Cheese And Potato Soup - cooking recipe

Ingredients
    4 cups broth (2 cans + water)
    6 medium-size russet potatoes, peeled and diced
    1 cup sliced baby carrots (purchased already peeled)
    1 tsp. salt
    1 tsp. dried, minced onion (or 1/2 cup fresh onion, diced)
    1/2 tsp. dried thyme
    1/2 tsp. powdered celery seasoning (or 1/2 cup fresh celery, chopped
Preparation
    Add broth and other ingredients listed above to pot.
    Bring to a boil, reduce heat to medium and cook for 10 minutes.

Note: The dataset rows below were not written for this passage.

-- ==== Sys2Proof/Tests/Slice0.lean ====
section
/-! SUPPORT. The model's own tests: ill-formed terms that the checks refuse, words written out from the tables of
30_encoding.md, the vectors of 95_test_vectors.md (each test names its line), and for every obligation with hypotheses a
concrete state and operands that meet all of them together, at the ends of their ranges. -/

namespace Sys2Proof.Tests

open Sys2Proof Sys2Proof.Machine

/-! ### Small states and operands -/

/-- The state an outcome answers; the fallback where it answers none. -/
def stateOf (o : Outcome) (fallback : State) : State :=
  match o with
  | .next t => t
  | .fault _ => fallback
  | .refused _ => fallback

/-- The state after one instruction. -/
def after (i : Instr) (s : State) : State := stateOf (exec i s) State.reset

/-- The state after one step. -/
def stepped (s : State) : State := stateOf (step s) State.reset

/-- The frame store with one byte set and every other byte 0. -/
def oneByte (row col : Nat) (v : Byte) : Frame :=
  Vector.ofFn fun r => Vector.ofFn fun b => if r.val = row ∧ b.val = col then v else 0

/-- The Frame `FC` of 95 P6: row 0 is `A5 3C 00 .. 00 01`, the other rows 0. -/
def frameFC : Frame :=
  Vector.ofFn fun r => Vector.ofFn fun b =>
    if r.val = 0 then if b.val = 0 then 0xA5 else if b.val = 1 then 0x3C else if b.val = 17 then 0x01 else 0 else 0

/-- A payload that repeats one character. -/
def chars (n : Nat) (ch : Byte) : List Byte := List.replicate n ch

/-- The scanner running at a position, everything else as reset leaves it. -/
def at_ (p : Phase) : State := { State.reset with run := .running, ph := p }

/-- A state with a Frame waiting in the slot. -/
def full (f : Frame) (s : State) : State := { s with pnd := f, rdy := true, rdyP := true, rdyS := true }

/-! ### Well-formedness: what the checks refuse -/

theorem smoke_opword : OpWord.wf (.s 13) = false ∧ OpWord.wf (.s 15) = false ∧ OpWord.wf (.x 0 0) = false ∧
    OpWord.wf (.s 12) = true ∧ OpWord.wf (.x 7 0) = true := by decide
theorem smoke_bringUp_duplicate :
    BringUp.wf { order := [.data, .data, .a0, .a1, .a2, .latch, .blank], refused := none, taskStarts := true } = false :=
  by decide
theorem smoke_bringUp_short : BringUp.wf { order := [.data, .clk], refused := none, taskStarts := true } = false := by decide
theorem smoke_bringUp_refused :
    BringUp.wf { order := [.data, .clk, .a0, .a1, .a2, .latch, .blank], refused := some 7, taskStarts := true } = false :=
  by decide
theorem smoke_config : Config.wf { tSel := 0 } = false ∧ Config.wf { dwell := 0 } = false ∧
    Config.wf Config.hardware = true := by decide
theorem smoke_instr : Instr.wf (.devWrite []) = true ∧ Instr.wf .idle = true := by decide

/-! ### Words written out from 30_encoding.md -/

/-- R85, the request vector: one bit per request; `dep_frame` with byte offset 54 at 0xFF is 95 P2's word. -/
theorem decode_requests : decode (.x 0b001 0) = .ok .start ∧ decode (.x 0b010 0) = .ok .stop ∧
    decode (.x 0b100 (0xFF <<< 432)) = .ok (.deposit (oneByte 3 0 0xFF)) ∧ decode (.x 0b000 0) = .error .noRequest := by
  decide +kernel

/-- R86, the position codes, the first half. -/
theorem decode_positions_low : decode (.s 0b0000) = .ok .idle ∧ decode (.s 0b0001) = .ok .check ∧
    decode (.s 0b0010) = .ok .take ∧ decode (.s 0b0011) = .ok .advance ∧ decode (.s 0b0100) = .ok .shiftData ∧
    decode (.s 0b0101) = .ok .shiftClkh ∧ decode (.s 0b0110) = .ok .shiftClkl := by decide

/-- R86, the second half, and the reserved codes of R91. -/
theorem decode_positions_high : decode (.s 0b0111) = .ok .blankOn ∧ decode (.s 0b1000) = .ok .select ∧
    decode (.s 0b1001) = .ok .latchOn ∧ decode (.s 0b1010) = .ok .latchOff ∧ decode (.s 0b1011) = .ok .blankOff ∧
    decode (.s 0b1100) = .ok .dwell ∧ decode (.s 0b1101) = .error (.reservedPosition 13) := by decide

/-- R87, R88: device calls and the payload. -/
theorem decode_calls : decode (.d 0b00 []) = .ok .devOpen ∧ decode (.d 0b01 []) = .ok .devRead ∧
    decode (.d 0b10 [0x30]) = .ok (.devWrite [0x30]) ∧ decode (.d 0b11 []) = .ok .devClose ∧
    decode (.p [0x30]) = .ok (.frameDecode [0x30]) := by decide

/-- The opcode table's numbering at its widths (log entry 6). -/
theorem table_words : decodeTableWord 3 1 = some .start ∧ decodeTableWord 3 2 = some .stop ∧
    decodeTableWord 4 12 = some .dwell ∧ decodeTableWord 4 13 = none ∧ decodeTableWord 2 3 = some .devClose ∧
    decodeTableWord 0 0 = some (.frameDecode []) ∧ decodeTableWord 8 7 = some .blankOn := by decide

/-- A placed word is what the next step runs. -/
theorem placed_word_runs : (stepped (State.reset.withFetchWord 8 8)).ph = .latchOn ∧
    (stepped (State.reset.withFetchWord 3 1)).run = .running ∧
    (stepped (State.reset.withFetchWord 2 0)).openCount = 1 := by decide

/-- R73, 95 P6: `dep_frame[7:0] = 0xA5`, `[15:8] = 0x3C`, `[143:136] = 0x01`, every other bit 0. -/
theorem packed_frameFC : packFrame frameFC = 0xA5 + (0x3C <<< 8) + (0x01 <<< 136) := by decide +kernel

    Check for doneness of potatoes and adjust cooking time to allow for tenderness of potatoes (very soft). 3 cups milk:
    Slowly add milk to broth and stir thoroughly until milk/broth is warmed together. 1/3 cup flour, 1 cup cold water:
    In separate mixing cup, slowly add flour to COLD water and mix thoroughly.
    Pour mixture slowly into broth/vegetables, stirring as you add it.
    This will thicken the broth. 2 cups shredded cheddar cheese (mild or medium); 1/4 cup (approx.) at a time:
    Add cheese to broth, stirring until melted. Repeat until all cheese has been added.